Fine powders and granular materials are used extensively in industrial applications. These materials have to be accurately characterized to control as well as improve the processing techniques.

The characterization techniques are related to the grains’ properties like granulometry, chemical composition, morphology, and so on, or to the bulk powder behavior like density, flowability, electrostatic properties, blend stability, etc.

Conversely, with regards to the physical behavior of bulk powder, the majority of the methods applied in research and development and quality control laboratories are based on traditional measurement methods. Over the last 10 years, these methods have been scaled up to fulfill the current needs of production departments and research and development laboratories. Especially, the measurement processes have been automatized and stringent initialization techniques have been created to achieve results that can be reproduced and interpreted. Furthermore, the precision of the measurements is improved using image analysis methods.

A wide range of measurement techniques has been developed to meet all the requirements of industries processing granular materials and powders. Conversely, only the GranuCharge and GranuDrum instruments will be presented in this article:

  • GranuCharge for measuring the electrostatic properties of powders
  • GranuDrum for measuring flowing properties, for example, dynamic cohesive index, powder aeration, flowing angle, and first avalanche angle

GranuDrum

The GranuDrum instrument serves as an automated powder flowability measurement technique based on the principle of the rotating drum. A horizontal cylinder containing transparent sidewalls known as the drum is half filled with the powder sample. The drum spins around its axis at an angular velocity ranging between 2 and 60 rpm. Snapshots (30–100 images separated by 1 second) for each angular velocity are captured by a CCD camera.

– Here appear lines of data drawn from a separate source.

-- ==== Sys2Proof/Machine/Ops.lean ====
section
/-! DEFINITION. The named operations the meanings share: integers (00_scope.md R8, R9), buffers (20_memory.md),
channel banks (10_state.md R21), context invalidation (R23), and ending a command with success or with an error
(60_exceptions.md R301). The core has no trap: an error is recorded, and there is no handler to enter or to return
from (R308, R309). -/

namespace Sys2Proof.Machine

/-! ## Integers -/

/-- `clamp(v, lo, hi)` (R8). -/
def clamp (v lo hi : Int) : Int := if v < lo then lo else if v > hi then hi else v

/-- `a >> k`, the floor of `a / 2^k` (R8). -/
def asr (a : Int) (k : Nat) : Int := a / ((2 ^ k : Nat) : Int)

/-- The signed 32-bit range of the datapath (R9). -/
def inDatapath (v : Int) : Bool := -2147483648 ≤ v && v ≤ 2147483647

/-- A computation that may raise an error. -/
abbrev Checked (α : Type) := Except ErrCode α

/-- `chk(v)`: `v` in range, and otherwise NUMERIC_RANGE; nothing wraps (R9). -/
def chk (v : Int) : Checked Int := if inDatapath v then .ok v else .error .numericRange

/-! ## Channels -/

namespace Channel

/-- The channel's number `c` (10_state.md R21). -/
def toNat : Channel → Nat
  | .left => 0
  | .right => 1

end Channel

/-- Channels `0 .. CH-1` (R23). -/
def channels (ch : Nat) : List Channel := [Channel.left, Channel.right].take ch

namespace PerChannel

/-- The bank of channel `c`. -/
def get {α : Type} (p : PerChannel α) : Channel → α
  | .left => p.left
  | .right => p.right

/-- Write the bank of channel `c`. -/
def set {α : Type} (p : PerChannel α) (c : Channel) (v : α) : PerChannel α :=
  match c with
  | .left => { p with left := v }
  | .right => { p with right := v }

end PerChannel

/-! ## Buffers -/

namespace Memory

/-- The form every buffer has: addresses strictly rising, so that two buffers with the same written bytes are the
same list. A byte once written stays listed, and what an unlisted byte reads as is an arbitrary value no comparison
can decide (log 1). -/
abbrev wf (m : Memory) : Prop := m.Pairwise (fun a b => a.1 < b.1)

/-- Every listed address is inside a buffer of `size` bytes. -/
abbrev inside (m : Memory) (size : Nat) : Prop := ∀ cell ∈ m, cell.1 < size

/-- The byte written at `a`, if any. -/
def find (m : Memory) (a : Nat) : Option Byte :=
  match m with
  | [] => none
  | (k, b) :: rest => if k = a then some b else find rest a

/-- Write byte `b` at `a`. -/
def write (m : Memory) (a : Nat) (b : Byte) : Memory :=
  match m with
  | [] => [(a, b)]
  | (k, c) :: rest =>
    if a < k then (a, b) :: (k, c) :: rest
    else if a = k then (a, b) :: rest
    else (k, c) :: write rest a b

end Memory

/-- A PCM byte of the byte view (R62): the byte written, or the power-on byte of the last reset (R40, U4; log 1). -/
def pcmByte (m : Memory) (epoch a : Nat) : Byte := (Memory.find m a).getD (Config.powerOnPcm epoch a)

/-- `MemRead(ADPCM, a, 1)` (00_scope.md R10): the byte written, or the power-on byte (log 1). -/
def adpcmByte (m : Memory) (epoch a : Nat) : Byte := (Memory.find m a).getD (Config.powerOnAdpcm epoch a)

/-- The pattern of `PCM[i] = {byte[2i+1], byte[2i]}`, little-endian (R62, R64). -/
def pcmEntry (m : Memory) (epoch i : Nat) : Half := pcmByte m epoch (2 * i + 1) ++ pcmByte m epoch (2 * i)

/-- `PCM[i] <- v` (R62). -/
def writePcmEntry (m : Memory) (i : Nat) (v : Half) : Memory :=
  Memory.write (Memory.write m (2 * i) (v.extractLsb' 0 8)) (2 * i + 1) (v.extractLsb' 8 8)

/-- Write `n` consecutive PCM entries from entry 0, entry `i` as `v i`. -/
def writePcmPrefix (v : Nat → Half) (m : Memory) : Nat → Memory
  | 0 => m
  | n + 1 => writePcmEntry (writePcmPrefix v m n) n (v n)

/-- Write `n` consecutive bytes from address 0, byte `a` as `v a`. -/
def writePrefix (v : Nat → Byte) (m : Memory) : Nat → Memory
  | 0 => m
  | n + 1 => Memory.write (writePrefix v m n) n (v n)

namespace State

/-- The byte `ADPCM[a]`. -/
def adpcmAt (s : State) (a : Nat) : Byte := adpcmByte s.adpcm s.epoch a

/-- The pattern of the entry `PCM[i]`. -/
def pcmAt (s : State) (i : Nat) : Half := pcmEntry s.pcm s.epoch i

/-! ## Context and command end -/

/-- Invalidate the context: CTX_VALID and every field of both banks to the reset value (10_state.md R23). -/
def invalidateContext (s : State) : State := { s with ctxValid := false, cs := PerChannel.zeroBanks }

/-- End a command with success: ERR ← NONE and RESULT ← `r` (47_host_commands.md R260, 10_state.md R33). The
sequencer's counters do not survive the command (R24). FAULT stays (R32). -/
def finish (s : State) (r : Nat) : State :=
  { s with err := .noError, result := BitVec.ofNat 32 r, seq := Sequencer.idle }

/-- The error epilogue (60_exceptions.md R301). -/
def raise (s : State) (e : ErrCode) : State :=
  { s with err := e, result := 0, fault := s.fault || e.setsFault, seq := Sequencer.idle }

/-! ## Hardware reset (70_reset_and_hazards.md R330) -/

/-- Every piece of the core's state takes its reset value; the buffers become unspecified anew (a new `epoch`); what
the host still wants and what it has read are the host's (log 14). -/
def hardwareReset (s : State) : State :=
  { State.reset with inbox := s.inbox, reads := s.reads, freeCount := s.freeCount, epoch := s.epoch + 1 }

end State

end Sys2Proof.Machine
end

An edge detection algorithm is used for detecting the air/powder interface on individual snapshots, and the average interface position and the variations around this average position are subsequently calculated. Next, the flowing angle αf — also called the “dynamic angle of repose” in the literature — for each rotating speed is calculated from the average interface position, and the dynamic cohesive index σf is determined from the interface fluctuations.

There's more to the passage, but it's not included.